Çok karamsar hiç iyi yönler yok mu?

İyi tarafları da var. Biz tam bir psikoloji cehenneminde yaşıyoruz. Aynı zamanda bir sosyoloji cenneti

burası. Çok da dillendirilen bir şeydir bu. Evet, insanlar karmakarışık bir durum içerisindeler diğer

yandan da bu insanların sosyolojik anlamda yaşadığı başka şeyler de var.  Tiyatro sadece psikoloji değil aynı zamanda sosyolojidir.  Onun için bir cenderenin arasında kalmış bir durum var

tiyatroyla ilgili. Yani şöyle bir sıkıştı tiyatro. Çok iyi yazarlar yetişiyor. Bakınız İstibdad Kumpanyası’nda

bir Türk yazarın oyununu oynuyoruz, bir Türk yönetmenle.  Alevli günlerde oynadığımızda yine bir

Türk yazarı vardı. İki arkadaşımızda aynı yıl Metis’in tiyatro oyun yazarı ödülünü kazandılar. Biri

İstibdat Kumpanyası’yla, öbürü Mikelanj’la. Şimdi bu olanlar hem de ödülü olanlarla gurur duyuyorum.  Çünkü ödenekli tiyatroların kurulmasının da altında yatan amaç Türk seyircisini, Türk oyun yazarlığını, Türk tiyatrosunu yaratmak ve geliştirmektir. Bu doğrultuda iğneyle kuyu kazdık biz. Devlet tiyatrolarında 10-15’er kişilik gruplarla Van’da, Sivas’ta, Diyarbakır’da, Trabzon ve çevre illerde çalışan ve inanılmaz derecede büyük bir başarı gösterebilen bölge tiyatroları var. Özel tiyatrolar, şehir tiyatroları da var elbette. Bunlar nasıl ağır ağır ilerlediğimizin ama ne kadar da başarılı olduğumuzun bir göstergesi. Hakikaten biz az kişiyle çok işler başardık.

TİYATRO İLE TELEVİZYON KARIŞTIRILMASIN

İstanbul Büyükşehir Belediyesi Şehir Tiyatrolarının düzenlediği 100’üncü yıl oyunları yeterli mi?

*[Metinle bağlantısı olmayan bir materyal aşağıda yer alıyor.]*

/-- Matches a COLL once every rank has contributed and no link between their dies holds (25 R411): results for every rank, or the
mark of a mismatch, by which each raises its cause itself, one on a stopped tile after TRET (R282, 23 R388). -/
def State.collMatch (s : State) (tile : Nat) (c : Command) : Option State :=
  let ranks := s.collRanks tile c
  let far := decide (1 < ((ranks.map fun r => dieOf r.1).dedup).length)
  match ranks.mapM fun r => r.2 with
  | none => none
  | some cs =>
    let give := fun (s : State) (ps : List (Nat × Nat)) => ranks.foldl (fun s r => match r.2 with
      | some d => (s.setCommand r.1 9 { d with partials := ps }).dropAnswers (.command r.1 9 d.seq.toNat)
      | none => s) s
    if !cs.all contributed || !(s.ranksAwaited tile c).isEmpty || (far && ranks.any fun r => s.linkHeld r.1) then none
    else if cs.any fun d => d.count != c.count || d.csub != c.csub || d.ls.fmt != c.ls.fmt || d.ld.fmt != c.ld.fmt then
      some (give s [(2, 0)])
    else
      let (res, used) := s.collResults tile c (cs.map (·.contrib))
      let s := { s with free := s.free + used }
      let w := waveOf ((s.tile tile).group - 1)
      some (give (if c.xpk then s.setMark w else s) ((1, 0) :: res.map (1, ·)))

/-- The COLL of a tile that waits for ranks on other packages: all of its contribution is read and it has no result. -/
def State.foreignColl (s : State) (tile : Nat) : Option Command :=
  (s.engine tile 9).started.find? fun c =>
    imgOpc c.image == 6 && !c.finished && contributed c && c.partials.isEmpty && !(s.ranksAwaited tile c).isEmpty

/-- The first virtual address that the next piece of a copy command reads or writes, of those a test picks, and whether it writes
there. -/
def State.nextVa (s : State) (tile : Nat) (c : Command) (pick : Need → Nat → Bool) : Option (Bool × Nat) :=
  let es := if opKind c.cdst = 4 then (List.range (min 192 (c.count - c.sent))).map (c.sent + ·)
    else chunkElems c.count c.eb c.cursor
  let src := es.filterMap fun i =>
    if imgOpc c.image = 2 then match s.rowIndex tile c.ls (i / c.ld.x) with
      | .ok ix => some (bitsOf c.src 0 57 + ix * 16 * c.ls.p1 + i % c.ld.x * c.eb)
      | _ => none
    else if opKind c.src = 1 ∨ opKind c.src = 2 then some (copyVa c.src c.ls c.ebits i) else none
  let dst := es.filterMap fun i => match s.copyDst tile tile c i with
    | .ok (.va a) => some a
    | _ => none
  (((src.find? (pick needR)).map (false, ·)).toList ++ ((dst.find? (pick needW)).map (true, ·)).toList).head?

/-- The copy command of a tile whose next piece stands at a closed order gate before an access to a watched line (21 R375). -/
def State.gateCopy (s : State) (tile line : Nat) : Option Command :=
  (s.engine tile 9).started.find? fun c =>
    !(imgOpc c.image == 6) && !c.finished && c.phase == 0 && c.wait.isNone &&
      (s.nextVa tile c fun need a => match s.resolve (s.tileWho tile) need a c.eb with
        | .at l => l.space == .hbm && lineOf l.addr == line && (s.admitPlain (s.tileWho tile) 0 a l).isNone
        | _ => false).isSome

/-- Whether an access of a command to a place waits for another package: for the line of a read, or the answer to a write. -/
def State.waitsFar (s : State) (tile : Nat) (c : Command) (need : Need) (l : Loc) : Bool :=
  l.space.foreign && (if need.w then !s.peerAnswered (.command tile 9 c.seq.toNat) l else !s.peerHeld l)

/-- The copy command of a tile that stands before an access to another package: whether it writes, and the address. -/
def State.peerCopy (s : State) (tile : Nat) : Option (Command × Bool × Nat) :=
  (s.engine tile 9).started.findSome? fun c =>
    if imgOpc c.image = 6 ∨ c.finished ∨ c.phase ≠ 0 ∨ c.wait.isSome then none
    else (s.nextVa tile c fun need a => match s.resolve (s.tileWho tile) need (a % 2 ^ 64) c.eb with
      | .at l => s.waitsFar tile c need l
      | _ => false).map fun a => (c, a)

/-- The command whose access of a kind to a line of another package waits for that package. -/
def State.copyAwaits (s : State) (tile pkg line : Nat) (write : Bool) : Option Command :=
  match s.peerCopy tile with
  | some (c, w, a) => match s.resolve (s.tileWho tile) (if w then needW else needR) (a % 2 ^ 64) c.eb with
    | .at l => if w == write && l.space == .peer pkg && lineOf l.addr == line then some c else none
    | _ => none
  | none => none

100 yıl dediğiniz 1.5 yıl süren bir şey. 2014 Türk Tiyatrosu’nun 100’üncü yılıydı. Bu etkinliklerde ‘Bir Yaz Gecesi’ oyununu oynuyorum. 2015’de Türk Sineması’nın 100’üncü yılı. İkisini de kuran isim aynı.. Muhsin Ertuğrul.

Son dönem oyuncular hakkında ne düşünüyorsunuz? Yeni çıkanların bilgi ve donanımı sizce yeterli mi?

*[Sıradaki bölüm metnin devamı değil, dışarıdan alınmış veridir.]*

/-- L1_WRITEBACK_ACK: the write-back buffer is free. -/
def onL1WritebackAck (line unit : Nat) (s : State) : Option State :=
  match s.takeMsg line unit true (· == .wbAck) with
  | none => none
  | some (_, s) => some { s with l1 := s.l1.upd (l1Key unit line) fun x => { x with wb := false } }
/-- L1_WRITEBACK_ACK: it happens, or nothing does. -/
def execL1WritebackAck (line unit : Nat) (s : State) : Out := happens (onL1WritebackAck line unit) s

/-! ## Accesses that travel -/

/-- Whether an access of the same gang, made by a lower home lane, still has to be performed first, redirected or not: it parked
in the same cycle on the same unit, before this one, and its place lies in the same line (09 R161). -/
def State.gangEarlier (s : State) (tid : Nat) (a : Access) : Bool :=
  let t := s.thread tid
  s.threads.any fun p => p.1 != tid && p.2.live && unitOf p.1 == unitOf tid && p.2.parkedIn == t.parkedIn
    && decide (p.2.parkedAt < t.parkedAt) && (match p.2.wait with
      | some (.access b) | some (.redirected b) => b.loc.space == a.loc.space && lineOf b.loc.addr == lineOf a.loc.addr
      | _ => false)

/-- The access a thread waits for, when it leads to a space of one kind and no earlier one of its gang comes first. -/
def State.travelling (s : State) (tid : Nat) (to_ : Space → Bool) : Option Access :=
  match (s.thread tid).wait with
  | some (.access a) => if (s.thread tid).live && to_ a.loc.space && !s.gangEarlier tid a then some a else none
  | _ => none

/-- REMOTE_SCRATCHPAD_ACCESS: performed at the target tile, or ACCESS_FAULT when its group has gone (01 R40), or when the
scratchpad of the group there now ends before the last byte (R19). -/
def onRemoteScratchpadAccess (tid : Nat) (s : State) : Option State :=
  let sp := fun (x : Space) => match x with
    | .sp t => t != unitOf tid
    | _ => false
  match s.travelling tid sp with
  | none => none
  | some a =>
    let tile := match a.loc.space with
      | .sp t => t
      | _ => 0
    if s.linkHeld (unitOf tid) || s.linkHeld tile then none
    else if s.tileOpen (s.who tid) tile && decide (a.loc.addr + a.size ≤ Config.scratchSize (s.tile tile).sram) then some (s.settleAccess tid a)
    else some (s.trap tid causeAccess (s.thread tid).pc (BitVec.ofNat 64 a.va))
/-- REMOTE_SCRATCHPAD_ACCESS: it happens, or nothing does. -/
def execRemoteScratchpadAccess (tid : Nat) (s : State) : Out := happens (onRemoteScratchpadAccess tid) s

/-- HOST_TRANSACTION_COMPLETE: the companion processor has performed the access, and its response returns. -/
def onHostTransactionComplete (tid : Nat) (s : State) : Option State :=
  match s.travelling tid (· == .host) with
  | none => none
  | some a => if s.linkHeld (unitOf tid) then none else some (s.settleAccess tid a)
/-- HOST_TRANSACTION_COMPLETE: it happens, or nothing does. -/
def execHostTransactionComplete (tid : Nat) (s : State) : Out := happens (onHostTransactionComplete tid) s

/-- REDIRECTED_ATOMIC_RESEND: a redirected access is made again once the translation it used is gone, or its page is no
longer frozen (R100, 23 R407). An access to another package is redirected by the home there. -/
def onRedirectedAtomicResend (tid : Nat) (s : State) : Option State :=
  let t := s.thread tid
  let who := s.who tid
  let same := fun (a : Access) => match s.tlbLookup who.unit who.asid a.va with
    | some (level, e) => leafPlace s level e a.va == .at a.loc
    | none => false
  let again : Option State := some (s.setThread tid { t with wait := none, since := s.cycle })
  match t.wait with
  | some (.redirected a) =>
    if t.live && !(same a && s.isFrozen a.loc) && !s.gangEarlier tid a then again else none
  | some (.access a) => match a.loc.space with
    | .peer _ => if t.live && !same a && !s.gangEarlier tid a then again else none
    | _ => none
  | _ => none
/-- REDIRECTED_ATOMIC_RESEND: it happens, or nothing does. -/
def execRedirectedAtomicResend (tid : Nat) (s : State) : Out := happens (onRedirectedAtomicResend tid) s

/-- FENCE_COMPLETE: what a fence waits for is performed, and its thread executes it to its end (09 R188, R207). -/
def onFenceComplete (tid : Nat) (s : State) : Option State :=
  let t := s.thread tid
  let met := match t.wait with
    | some .fence => !s.owes tid
    | some .fencePort => t.portsDone
    | _ => false
  if t.live && met then some (s.setThread tid { t with wait := none, since := s.cycle }) else none
/-- FENCE_COMPLETE: it happens, or nothing does. -/
def execFenceComplete (tid : Nat) (s : State) : Out := happens (onFenceComplete tid) s

/-! ## Other packages (R97, 25 R424) -/

/-- The thread of this package that waits for an access to a line of another, read or not: the first that parked (09 R161). -/
def State.peerWaiter (s : State) (pkg line : Nat) (read : Bool) : Option Nat :=
  leastBy (fun a b => decide ((s.thread a).parkedAt < (s.thread b).parkedAt)) (s.tids.filter fun m =>
    match (s.thread m).wait with
    | some (.access a) => (s.thread m).live && a.loc.space == .peer pkg && lineOf a.loc.addr == line &&
        read == (match a.op with | .load _ => true | _ => false) && !s.linkHeld (unitOf m)
    | _ => false)

/-- Whether a read made in one step waits for a line of another package to come. -/
def Wait.wants (w : Option Wait) (pkg line : Nat) : Bool :=
  match w with
  | some (.line l _ _) => l.space == .peer pkg && lineOf l.addr == line
  | _ => false

/-- Whether a fetch or a record read of some thread or strand here, a read of a copy engine, or a read of the pool waits for a
line of another package. -/
def State.lineWanted (s : State) (pkg line : Nat) : Bool :=
  (s.threads.any fun p => p.2.live && Wait.wants p.2.wait pkg line && !s.linkHeld (unitOf p.1)) || s.poolWants pkg line
    || s.tiles.any fun p => !s.linkHeld p.1 && ((s.copyAwaits p.1 pkg line false).isSome || p.2.engines.any fun g =>
      match g.2.strand with
      | some st => Wait.wants st.wait pkg line
      | none => false)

Biz ürün üzerinden bakıyoruz. Tiyatro ile televizyonu birbiriyle karıştırmamak lazım. Tiyatronun oyun

disiplini apayrı bir şey, televizyonun oyun disiplini de apayrı. İkisini de yapabilen çok şanslı insanlar

var. Gerçekte oyunculuk ikisini de yapabilme sanatıdır. Bazen ikisinden birinde daha iyi olunabiliyor.

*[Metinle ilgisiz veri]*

-- ==== Sys2Proof/Machine/Placement.lean ====
section
/-! DEFINITION. Dispatch and placement (19 R341, R348-R350), the start and the restore of groups (01 R20, R38; 23 R398),
and pre-emption: its requests, deadlines, the choice among drain, save and restart, and the save (23 R392-R397). -/

namespace Sys2Proof.Machine

/-! ## Order of dispatch (R348) -/

/-- Effective priority of a wave. -/
def State.effPrio (s : State) (w : Wave) : Nat :=
  if w.critical then 7 else min 6 (w.node.prio + (s.cycle - w.readySince) / Config.aging)

/-- The key of a wave: (−effective priority, FRAME, STAGE, wave number). -/
def State.dispatchKey (s : State) (k : Nat) : List Nat :=
  let w := s.wave k
  [7 - s.effPrio w, w.node.frame, w.node.stage, k]

/-- Inserts a set in ascending order of its key. -/
def insertSet (x : List Nat × List Nat) : List (List Nat × List Nat) → List (List Nat × List Nat)
  | [] => [x]
  | y :: ys => if x.1 < y.1 then x :: y :: ys else if x.2 = y.2 then y :: ys else y :: insertSet x ys

/-- Inserts a wave in ascending order of its key. -/
def State.insertWave (s : State) (k : Nat) : List Nat → List Nat
  | [] => [k]
  | j :: js => if s.dispatchKey k < s.dispatchKey j then k :: j :: js else j :: s.insertWave k js

/-- The ready sets, each in key order with the smallest key of its members, in the order the pool takes them. -/
def State.readySets (s : State) : List (List Nat × List Nat) :=
  (s.pool.filter fun k => (s.wave k).state == .ready && !(s.wave k).refused).foldl (fun l k =>
    let set := s.coSet k
    if set.all (fun j => (s.wave j).state == .ready) then
      let sorted := set.foldl (fun l j => s.insertWave j l) []
      insertSet (s.dispatchKey (sorted.headD k), sorted) l
    else l) []

/-! ## Conflicts of tile operands (R341) -/

/-- Two operands share a byte, and one of them is written. -/
def opConflict (a b : Word × Word) : Bool :=
  let lo := fun (o : Word × Word) => o.1.toNat
  let hi := fun (o : Word × Word) => o.1.toNat + bitsOf o.2.toNat 0 40
  (a.2.getLsbD 63 || b.2.getLsbD 63) && decide (lo a < hi b) && decide (lo b < hi a)

/-- A wave whose operands count against others: placed, running, pre-empted or retiring. -/
def Wave.holdsOps (w : Wave) : Bool :=
  w.state == .placed || w.state == .running || w.state == .preempted || w.state == .retiring

/-- Whether a wave of a ready set is held by a conflict. Ranges are compared by their virtual addresses, whatever address space
each wave has (R341 names none; DESIGN CHOICE, log entry 106). -/
def State.heldBack (s : State) (set : List Nat) (k : Nat) : Bool :=
  s.waves.any fun w => w.2.holdsOps && !set.contains w.1
    && (s.wave k).node.ops.any fun a => w.2.node.ops.any (opConflict a)

/-! ## Where a wave fits (R349) -/

/-- A unit the pool may place on: not fenced, its die not resetting and its link not failed (25 R412, R413, R418). -/
def State.usable (s : State) (unit : Nat) : Bool :=
  let fenced := if unit < 96 then s.host.tfence.getLsbD unit else s.host.cfence.getLsbD (unit - 96)
  !fenced && !(s.host.drstBusy && s.host.drstNow.toNat == dieOf unit) && !(s.links.get (dieOf unit - 1)).failed

/-- A print tile a wave can be placed on. -/
def State.tileFree (s : State) (t : Nat) : Bool := (s.tile t).group == 0 && s.usable t

/-- The tiles of an h × w rectangle with its origin at a tile, in logical order, when it lies on one die (R31). -/
def rectangleAt (h w origin : Nat) : Option (List Nat) :=
  if panelRow origin + h ≤ 3 ∧ panelCol origin + w ≤ 4 then
    some ((List.range h).flatMap fun i => (List.range w).map fun j => origin + 4 * i + j)
  else none

/-- The tile sets a print wave may take, in the order of choice. -/
def State.tileSets (s : State) (n : Node) : List (List Nat) :=
  if n.wholeDies then
    let dies := (List.range 8).filter fun d => (List.range 12).all fun i => s.tileFree (d * 12 + i)
    if dies.length < n.dies then [] else [(dies.take n.dies).flatMap fun d => (List.range 12).map fun i => d * 12 + i]
  else ((List.range 96).filterMap (rectangleAt n.height n.width)).filter fun ts => ts.all s.tileFree

/-- A tile at the start of a group (01 Table 1.9): only what it remembers of its previous wave is kept. -/
def Tile.fresh (t : Tile) (gid sram : Nat) : Tile :=
  { (default : Tile) with group := gid + 1, sram := sram, prevSram := t.prevSram, prevAsid := t.prevAsid, incs := t.incs }

/-- Assigns tiles to the groups of a wave, in logical order. -/
def State.takeTiles (s : State) (k : Nat) (tiles : List Nat) : State :=
  let w := s.wave k
  (tiles.zipIdx).foldl (fun s p =>
    let gid := k * 1024 + p.2
    let t := s.tile p.1
    match w.saved.find? (·.index == p.2) with
    | some g =>
      let s := s.setGroup gid { g.group with unit := p.1, placed := true, started := false, age := s.nextAge, patterns := [] }
      { s.setTile p.1 { g.tile with group := gid + 1, prevSram := t.prevSram, prevAsid := t.prevAsid, incs := t.incs } with
        nextAge := s.nextAge + 1 }
    | none =>
      let s := s.setGroup gid { (default : Group) with unit := p.1, placed := true, age := s.nextAge, threads := 1 }
      { s.setTile p.1 (t.fresh gid w.node.sram) with nextAge := s.nextAge + 1 }) s

/-- Allocates the footprint hoops of a wave: tiles in logical order, each list in order (15 R295). -/
def State.takeHoops (s : State) (k : Nat) (tiles : List Nat) : Option State :=
  (tiles.flatMap fun t => (s.wave k).node.hoops.map fun h => (t, h)).foldl (fun r p =>
    r.bind fun s => (s.allocHoop k p.1 p.2).map (·.2)) (some s)

/-- Places a print wave on the first tile set that fits. -/
def State.placeTiles (s : State) (k : Nat) : List (List Nat) → Option State
  | [] => none
  | ts :: rest =>
    let t := s.takeTiles k ts
    if (s.wave k).saved ≠ [] then some t
    else match t.takeHoops k ts with
      | some t => some t
      | none => s.placeTiles k rest

/-- Groups placed on a proof core. -/
def State.coreGroups (s : State) (core : Nat) : List (Nat × Group) :=
  s.groups.filter fun g => g.2.placed && g.2.unit == 96 + core

/-- The lowest run of free thread slots of a length, from a multiple of 32. -/
def State.slotBase (s : State) (core n : Nat) : Option Nat :=
  ((List.range 32).map (· * 32)).find? fun b =>
    decide (b + n ≤ Config.slots) &&
      (s.coreGroups core).all fun g => decide (b + n ≤ g.2.base) || decide (g.2.base + g.2.threads ≤ b)

/-- The lowest free offset of group memory for a size: a multiple of 128 where there is one, else where another group's range
ends (R22: the offset is chosen at placement; DESIGN CHOICE, log entry 47). -/
def State.memBase (s : State) (core sram n : Nat) : Option Nat :=
  let ends := (s.coreGroups core).map fun g => g.2.gmOff + g.2.gmSize
  let least := fun (l : List Nat) => leastBy (fun a b => decide (a < b)) (l.filter fun o =>
    decide (o + n ≤ Config.groupMemSize sram) &&
      (s.coreGroups core).all fun g => g.2.gmSize == 0 || decide (o + n ≤ g.2.gmOff) || decide (g.2.gmOff + g.2.gmSize ≤ o))
  match least (0 :: ends.map fun e => (e + 127) / 128 * 128) with
  | some o => some o
  | none => least ends

/-- A group that drains keeps its unit for itself (23 R395). -/
def State.coreDraining (s : State) (core : Nat) : Bool :=
  (s.coreGroups core).any fun g => (s.wave (waveOf g.1)).mode == .drain

/-- Assigns a proof group to a core if it fits there. `taken` counts the blocks that groups taken earlier in this decision will
ask for; a saved group's blocks are kept for it from here on (R229, R349). -/
def State.takeCore (s : State) (k i core taken : Nat) : Option State :=
  let w := s.wave k
  let n := w.node
  let saved := w.saved.find? (·.index == i)
  let blocks := match saved with
    | some g => g.blocks
    | none => n.threads * n.regb
  if !s.usable (96 + core) || s.coreDraining core || !((s.core core).sram == 0 || (s.core core).sram == n.sram)
      || decide (s.freeBlocks core < taken + blocks) then none
  else match s.slotBase core n.threads, s.memBase core n.sram n.groupBytes with
    | some b, some o =>
      let g := match saved with
        | some x => x.group
        | none => default
      let s := s.setGroup (k * 1024 + i) { g with
        unit := 96 + core, placed := true, started := false, age := s.nextAge, base := b, threads := n.threads
        gmOff := o, gmSize := n.groupBytes, patterns := [] }
      some { s.setCore core { s.core core with sram := n.sram } with nextAge := s.nextAge + 1 }
    | _, _ => none

/-- Places proof groups from index `i` on, each on its lowest core; `same` limits a group to the core it was saved on. -/
def State.placeGroups (s : State) (k : Nat) (same : Bool) (taken : SMap Nat) (i : Nat) : Nat → Option (State × SMap Nat)
  | 0 => some (s, taken)
  | n + 1 =>
    let w := s.wave k
    let saved := w.saved.find? (·.index == i)
    let cores := if same then (match saved with
      | some g => [g.unit - 96]
      | none => []) else List.range Config.cores
    match cores.findSome? fun c => (s.takeCore k i c (taken.get c)).map fun s => (c, s) with
    | none => none
    | some (c, t) =>
      let fresh := if saved.isSome then 0 else w.node.threads * w.node.regb
      t.placeGroups k same (taken.upd c (· + fresh)) (i + 1) n

/-- Assigns units to one wave (R349); a saved member of a set takes back the units it held (23 R398). -/
def State.placeWave (s : State) (k : Nat) (taken : SMap Nat) : Option (State × SMap Nat) :=
  let w := s.wave k
  let same := !w.saved.isEmpty && decide (w.set.length > 1)
  let placed :=
    if w.node.proof then s.placeGroups k same taken 0 w.groups
    else if same then
      let ts := w.saved.map (·.unit)
      if ts.all s.tileFree then some (s.takeTiles k ts, taken) else none
    else (s.placeTiles k (s.tileSets w.node)).map fun s => (s, taken)
  placed.map fun p =>
    (p.1.setWave k { w with
      state := .placed, prio := s.effPrio w, placedOnce := true, mark := w.placedOnce && w.mark, request := 0, mode := .none
      recMode := (s.records.get w.asid).block.mode }, p.2)

/-- Places a set, all of its members or none; the register blocks taken are counted over the whole decision. -/
def State.placeSet (s : State) (set : List Nat) : Option State :=
  (set.foldl (fun (r : Option (State × SMap Nat)) k => r.bind fun p =>
    (p.1.setWave k { p.1.wave k with set := if set.length > 1 then set else [] }).placeWave k p.2) (some (s, []))).map (·.1)

/-! ## Pre-emption by the pool (R350) -/

/-- The command processor under an address space, as maker of accesses (05 Table 5.4, bit 32). -/
def hubFor (asid : Nat) : Who := ⟨192, asid, 0, true, .other⟩

/-- The place of the SPOOL ring at which the next save buffer of an address space stands. -/
def State.spoolVa (s : State) (asid : Nat) : Nat :=
  (s.asidEntry asid).spool.toNat + 8 * (s.spoolTaken.get asid % Config.spoolEntries asid)

/-- The word of the SPOOL ring that names the next save buffer of an address space, read by the command processor and admitted as
its request where the line is watched (21 R374). The ring holds 8-byte virtual addresses, 0 for an empty place (DESIGN
CHOICE, log entry 46). -/
def State.spoolWord (s : State) (asid : Nat) : HubDone (State × Nat) :=
  let va := s.spoolVa asid
  match s.resolve (hubFor asid) needR va 8 with
  | .at l => match s.admitAgent (hubFor asid).unit l with
    | some s => s.hubLoad (hubFor asid) va 8
    | none => .held
  | _ => s.hubLoad (hubFor asid) va 8

/-- Whether a free save buffer of an address space stands next in its SPOOL ring, and its address. -/
def State.saveBuffer (s : State) (asid : Nat) : Option Nat :=
  match s.spoolWord asid with
  | .ok (_, a) => if a = 0 then none else some a
  | .held | .lost => none

/-- Whether that is still to be learnt: the word is held on its way. -/
def State.spoolHeld (s : State) (asid : Nat) : Bool := s.spoolWord asid matches .held

/-- A save buffer is taken: its place of the ring is empty. -/
def State.takeBuffer (s : State) (asid : Nat) : State :=
  let s := match s.spoolWord asid with
    | .ok (s, _) => s
    | .held | .lost => s
  let s := match s.hubStore (hubFor asid) (s.spoolVa asid) 8 0 with
    | .ok t => t
    | .held | .lost => s
  { s with spoolTaken := s.spoolTaken.upd asid (· + 1) }

/-- Bytes a wave's save needs (Table 23.7). -/
def State.saveSize (s : State) (k : Nat) : Nat :=
  let w := s.wave k
  4096 + ((s.gids k).map fun g =>
    let gr := s.group g
    let det := gr.atoms.length * 32 + bufferLines gr.stores * 144
    if w.node.proof then
      w.node.groupBytes + 7440 + det + ((s.members g).map fun m =>
        1024 + 64 * heldCount (s.thread m).held + 8 * ((s.thread m).ports.map fun p => p.2.length).sum).sum
    else 8192 + 5 * 3856 + 122880 + 512 + 7440 + 3792200 + Config.scratchSize w.node.sram + det).sum

/-- Whether a wave can be saved: a buffer is free and large enough. -/
def State.canSave (s : State) (k : Nat) : Bool :=
  (s.saveBuffer (s.wave k).asid).isSome && decide (s.saveSize k ≤ (s.asidEntry (s.wave k).asid).splen.toNat)

/-- Accesses of a wave that were sent and not yet performed (09 R162, R192). -/
def State.sent (s : State) (k : Nat) : List Nat :=
  (s.waveThreads k).filter fun m => match (s.thread m).wait with
    | some (.access _) => true
    | _ => false

/-- Whether a write of a wave is under way: a store or atomic sent, a buffered epoch being applied, an increment of one of its
commands to another wave's tile, or a copy command's chunk. -/
def State.writing (s : State) (k : Nat) : Bool :=
  let tiles := s.waveTiles k
  (s.wave k).closing || (s.sent k).any (fun m => match (s.thread m).wait with
      | some (.access a) => !(a.op matches .load _)
      | _ => false)
    || tiles.any s.incsOut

Yani tiyatroda iyi olup ekranda hiç iyi olunmayabiliniyor ya da tam tersi. O yüzden ben oyunculuğu

tek eline kimsenin alabileceğini sanmıyorum. Özellikle oyuncuğu çok iyi bildiğini iddia eden insanların.

Hiçbir oyuncuyu iyi ve kötü olarak yermek de istemiyorum. Ama bizim öğretmenlerimizin bir lafı

vardır; İyi oyuncu da kendini bilir kötü oyuncu da. Herkes kendini bilir.